**Task statement:**
From the data below, please reproduce exactly everything from the line that contains "some (x, none)" down to the line that contains "let d := satAdd 255 m.deferrals 1", with both ends included.

**Exercise inputs:**
-- ==== Sys2Proof/Machine/Builder.lean ====
section
/-! DEFINITION. The window builder (chapter 5): WINDOW_BUILD. The loads in building and the run exist only inside one
build (R80), as arguments of its steps (log 19). -/

namespace Sys2Proof.Machine

/-- A load in building: the items placed, the cells used and the control items placed (R80). -/
structure Building where
  items    : List LoadItem
  cells    : Nat
  controls : Nat
  deriving DecidableEq, Repr

/-- The loads in building, by zone. -/
abbrev Buildings := Vector Building 8

/-- No load holds anything yet. -/
def Buildings.empty : Buildings :=
  Vector.replicate 8 { items := [], cells := 0, controls := 0 }

/-- Appends an item to the load of each zone of a set. -/
def Buildings.place (it : LoadItem) (zs : ZoneSet) (bs : Buildings) : Buildings :=
  (zonesOf zs).foldl (fun (acc : Buildings) (z : Fin 8) =>
    acc.set z
      { items := acc[z].items ++ [it], cells := acc[z].cells + it.cells,
        controls := match it with
          | .control _ _ _ _ => acc[z].controls + 1
          | .message _ _ _ _ _ _ _ _ => acc[z].controls }) bs

/-- A zone is available to a build: LINKED, ON-AIR and IN-SERVICE (R81). -/
def Zone.available (zn : Zone) : Bool :=
  decide (zn.link = .linked ∧ zn.onAir = true ∧ zn.inService = true)

/-- The available zones, read once at the beginning of the build (R81). -/
def availableZones (s : State) : ZoneSet :=
  all8.foldl (fun acc z => if (s.zone z).available then acc ||| zoneBit z else acc) 0

/-- What the build for `w` does to a pending control item before placement (R84): an item left unplaced for `w - 1`, or
whose due window has passed, moves to the first wake window at or after `w`. -/
def preparePending (w : Win) (sub : Subscriber) (pd : Pending) : Pending :=
  if (pd.due = w - 1 ∧ pd.placed = false) ∨ winLater (w - 2) pd.due then
    { pd with due := sub.wakeAt w, placed := false }
  else pd

/-- Examines the pending control item of every slot of a list (R84). -/
def preparePendings (w : Win) : List Nat → State → State
  | [], s => s
  | n :: rest, s =>
    preparePendings w rest (s.modSub n fun x => { x with pending := x.pending.map (preparePending w x) })

/-- Places the control item of one slot, or moves it to the next wake window (R87, R88). -/
def placeControl (w : Win) (avail : ZoneSet) (k : ControlKind) (n : Nat) (r : State × Buildings) : State × Buildings :=
  match r.1.sub? n with
  | none => r
  | some sub =>
    match sub.pending with
    | none => r
    | some pd =>
      if pd.kind = k ∧ pd.due = w then
        let target := sub.lastKnown.getD sub.area &&& avail
        if target ≠ 0 ∧ (zonesOf target).all (fun (z : Fin 8) => decide (r.2[z].controls < 8)) then
          (r.1.modSub n fun x => { x with pending := some { pd with placed := true } },
           r.2.place (.control k n sub.pager pd.tag) target)
        else
          (r.1.modSub n fun x => { x with pending := some { pd with due := sub.wakeAfter w, placed := false } }, r.2)
      else r

/-- Places control items of one kind over the slots of a list (R87). -/
def placeControls (w : Win) (avail : ZoneSet) (k : ControlKind) : List Nat → State × Buildings → State × Buildings
  | [], r => r
  | n :: rest, r => placeControls w avail k rest (placeControl w avail k n r)

/-- A message candidate: its serial, its class and cells at the beginning of the build, and its attempt zone set (R86,
R89). -/
structure Candidate where
  serial : Nat
  cls    : MsgClass
  cells  : Nat
  zones  : ZoneSet
  deriving DecidableEq, Repr

/-- What preparation has gathered: the state, the candidates in list order, and the messages marked to move. -/
structure Prepared where
  state  : State
  cands  : List Candidate
  marked : List Nat

/-- Prepares one message of the list for the window of the build (R85, R86, R138). -/
def prepareMessage (avail : ZoneSet) (serial : Nat) (r : Prepared) : Prepared :=
  match r.state.msg? serial with
  | none => r
  | some m =>
    match r.state.sub? m.slot with
    | none => r
    | some sub =>
      if m.state = .waiting ∨ m.state = .retryWait then
        if sub.state = .suspended then { r with marked := r.marked ++ [serial] }
        else if sub.twoWay ∧ r.state.retryLimit sub + 1 ≤ m.attempts then { r with state := exhaust serial r.state }
        else
          let zs := attemptZones r.state.settings sub m.attempts &&& avail
          if zs = 0 then { r with marked := r.marked ++ [serial] }
          else { r with cands := r.cands ++ [{ serial := serial, cls := m.cls, cells := m.cells, zones := zs }] }
      else r

/-- Prepares the messages of a list, in list order (R85). -/
def prepareMessages (avail : ZoneSet) : List Nat → Prepared → Prepared
  | [], r => r
  | serial :: rest, r => prepareMessages avail rest (prepareMessage avail serial r)

/-- The oldest candidate of a class: the smallest serial (R89). -/
def oldestOf (c : MsgClass) (cands : List Candidate) : Option Candidate :=
  (cands.filter fun x => x.cls = c).foldl (fun acc x =>
    match acc with
    | none => some x
    | some y => if x.serial < y.serial then some x else some y) none

/-- The oldest candidate of the highest class, among those of `cs`, that has one. -/
def oldestAmong (cs : List MsgClass) (cands : List Candidate) : Option Candidate :=
  cs.findSome? fun c => oldestOf c cands

/-- The classes, highest first (R89). -/
def classes : List MsgClass := [.urgent, .high, .normal, .routine]

/-- The run (R80): a class with a count, or none. -/
abbrev Run := Option (MsgClass × Nat)

/-- The selection of the next candidate and the run after it (R89): a lower class has its turn when the run has reached
the grant limit; otherwise the oldest candidate of the highest class. -/
def selectNext (grant : Nat) (run : Run) (cands : List Candidate) : Option (Candidate × Run) :=
  let turn := match run with
    | some (c, n) => if grant ≠ 0 ∧ grant ≤ n then oldestAmong (classes.filter fun d => d.lower c) cands else none
    | none => none
  match turn with
  | some x => some (x, none)
  | none => (oldestAmong classes cands).map fun x => (x, run)

/-- The run after a placement (R89); its count has the range of R80. -/
def Run.placed (c : MsgClass) : Run → Run
  | some (c', n) => if c' = c then some (c, satAdd 255 n 1) else some (c, 1)
  | none => some (c, 1)

/-- The message item the builder writes (R83). -/
def messageItem (m : Message) (sub : Subscriber) : LoadItem :=
  .message m.serial m.slot sub.pager m.seq m.cls m.kind m.text m.cells

/-- A candidate fits when each zone of its set can take its cells (R90). -/
def Candidate.fits (c : Candidate) (cap : Vector Nat 8) (bs : Buildings) : Bool :=
  (zonesOf c.zones).all fun (z : Fin 8) => decide (bs[z].cells + c.cells ≤ cap[z])

/-- Deferral and promotion of a message (R91). -/
def deferMessage (m : Message) : Message :=
  let d := satAdd 255 m.deferrals 1
  { m with deferrals := d,
           cls := if m.deferrals < 255 ∧ d % 4 = 0 then m.cls.raised else m.cls }

/-- A promotion is counted when the class is raised (R91). -/
def promotes (m : Message) : Bool :=
  decide ((deferMessage m).cls ≠ m.cls)

/-- A candidate that does not fit (R91). -/
def deferCandidate (serial : Nat) (s : State) : State :=
  match s.msg? serial with
  | none => s
  | some m =>
    let s := s.modMsg serial deferMessage
    { s with deferrals := satAdd 65535 s.deferrals 1,
             promotions := if promotes m then satAdd 65535 s.promotions 1 else s.promotions }

/-- What the placement of messages works on. -/
structure Placing where
  state  : State
  loads  : Buildings
  marked : List Nat

/-- Places a candidate that fits (R90), or defers it (R91). -/
def considerOne (cap : Vector Nat 8) (c : Candidate) (r : Placing) : Placing × Bool :=
  if c.fits cap r.loads then
    match r.state.msg? c.serial with
    | none => (r, false)
    | some m =>
      match r.state.sub? m.slot with
      | none => (r, false)
      | some sub =>
        ({ r with loads := r.loads.place (messageItem m sub) c.zones,
                  state := r.state.modMsg c.serial fun x =>
                    { x with attemptZones := c.zones, sentZones := 0, state := .loaded } }, true)
  else ({ r with state := deferCandidate c.serial r.state, marked := r.marked ++ [c.serial] }, false)

/-- Considers the candidates one at a time, each exactly once (R89 to R91). -/
def considerAll (grant : Nat) (cap : Vector Nat 8) : Nat → Run → List Candidate → Placing → Placing
  | 0, _, _, r => r
  | n + 1, run, cands, r =>
    match selectNext grant run cands with
    | none => r
    | some (c, run') =>
      let o := considerOne cap c r
      considerAll grant cap n (if o.2 then Run.placed c.cls run' else run')
        (cands.filter fun x => x.serial != c.serial) o.1

/-- The slots of the messages of a list, each once, in the order in which each first appears (R92). -/
def slotsInOrder (s : State) : List Nat → List Nat
  | [] => []
  | serial :: rest =>
    match s.msg? serial with
    | none => slotsInOrder s rest
    | some m => m.slot :: (slotsInOrder s rest).filter (· != m.slot)

/-- Moves the marked messages of one queue, in queue order, to the subscriber's next wake window after `w` (R92). -/
def moveMarked (w : Win) (marked : List Nat) (sub : Subscriber) : List Nat → State → State
  | [], s => s
  | serial :: rest, s =>
    moveMarked w marked sub rest (if serial ∈ marked then redue serial (sub.wakeAfter w) s else s)

/-- Moves the marked messages, subscriber by subscriber (R92). -/
def moveAll (w : Win) (marked : List Nat) : List Nat → State → State
  | [], s => s
  | n :: rest, s =>
    match s.sub? n with
    | none => moveAll w marked rest s
    | some sub => moveAll w marked rest (moveMarked w marked sub sub.queue s)

/-- Hands the load of each available zone over and records the last build (R93); each link looks for a load to send
(R104). -/
def handOver (w : Win) (avail : ZoneSet) (bs : Buildings) (s : State) : State :=
  s.modZones fun z zn =>
    if avail.getLsbD z.val then
      Zone.look z s.now s.ms
        { zn with
          held := zn.held ++
            [{ window := w, items := bs[z].items, cells := bs[z].cells, controls := bs[z].controls, xfer := .awaiting,
               sends := 0 }],
          lastBuild := some (bs[z].cells, bs[z].items.length) }
    else { zn with lastBuild := none }

/-- The whole build for window `w` (R82). DESIGN CHOICE (log 44): the order of subscribers in the moves (R92) is that of the
list at the beginning of the build, in which a message that preparation exhausts still stands. -/
def build (w : Win) (s : State) : State :=
  let avail := availableZones s
  let slots := s.slots.map Prod.fst
  let list := calList w s.dueCal
  let order := slotsInOrder s list
  let grant := s.settings.grantLimit
  let cap := s.settings.capacity
  let s := preparePendings w slots s
  let p := prepareMessages avail list { state := s, cands := [], marked := [] }
  let c := placeControls w avail .withdraw slots (p.state, Buildings.empty)
  let c := placeControls w avail .offer slots c
  let r := considerAll grant cap p.cands.length none p.cands { state := c.1, loads := c.2, marked := p.marked }
  handOver w avail r.loads (moveAll w r.marked order r.state)

/-- WINDOW_BUILD (R82): at the start of window N, the build for N + 2, once. -/
def execWindowBuild (b : Bus) (s : State) : Out :=
  if s.due.build then finish b s (build (s.now + 2) { s with due.build := false }) else .next s

/-- A late entry of the list for now + 1 (R35). -/
def moveLate (serial : Nat) (s : State) : State :=
  match s.msg? serial with
  | none => s
  | some m =>
    match s.sub? m.slot with
    | none => s
    | some sub =>
      if m.state = .waiting ∨ m.state = .retryWait then redue serial (sub.wakeAt (s.now + 3)) s else s

/-- Moves the late entries of a list, in list order (R35). DESIGN CHOICE (log 33): R34 says that the messages of one
subscriber go in queue order; where the two differ, list order decides. -/
def moveLateAll : List Nat → State → State
  | [], s => s
  | serial :: rest, s => moveLateAll rest (moveLate serial s)

/-- LATE_ENTRY_MOVE (R35). -/
def execLateEntryMove (b : Bus) (s : State) : Out :=
  if s.due.lateEntry then
    finish b s (moveLateAll (calList (s.now + 1) s.dueCal) { s with due.lateEntry := false })
  else .next s

/-- MESSAGE_EXPIRY (R38): every message in the expiry list for now becomes FINAL EXPIRED, in list order. -/
def execMessageExpiry (b : Bus) (s : State) : Out :=
  if s.due.expiry then
    finish b s (finalizeAll .expired (calList s.now s.expiryCal) { s with due.expiry := false })
  else .next s

end Sys2Proof.Machine
end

**Output:**
  | some x => some (x, none)
  | none => (oldestAmong classes cands).map fun x => (x, run)

/-- The run after a placement (R89); its count has the range of R80. -/
def Run.placed (c : MsgClass) : Run → Run
  | some (c', n) => if c' = c then some (c, satAdd 255 n 1) else some (c, 1)
  | none => some (c, 1)

/-- The message item the builder writes (R83). -/
def messageItem (m : Message) (sub : Subscriber) : LoadItem :=
  .message m.serial m.slot sub.pager m.seq m.cls m.kind m.text m.cells

/-- A candidate fits when each zone of its set can take its cells (R90). -/
def Candidate.fits (c : Candidate) (cap : Vector Nat 8) (bs : Buildings) : Bool :=
  (zonesOf c.zones).all fun (z : Fin 8) => decide (bs[z].cells + c.cells ≤ cap[z])

/-- Deferral and promotion of a message (R91). -/
def deferMessage (m : Message) : Message :=
  let d := satAdd 255 m.deferrals 1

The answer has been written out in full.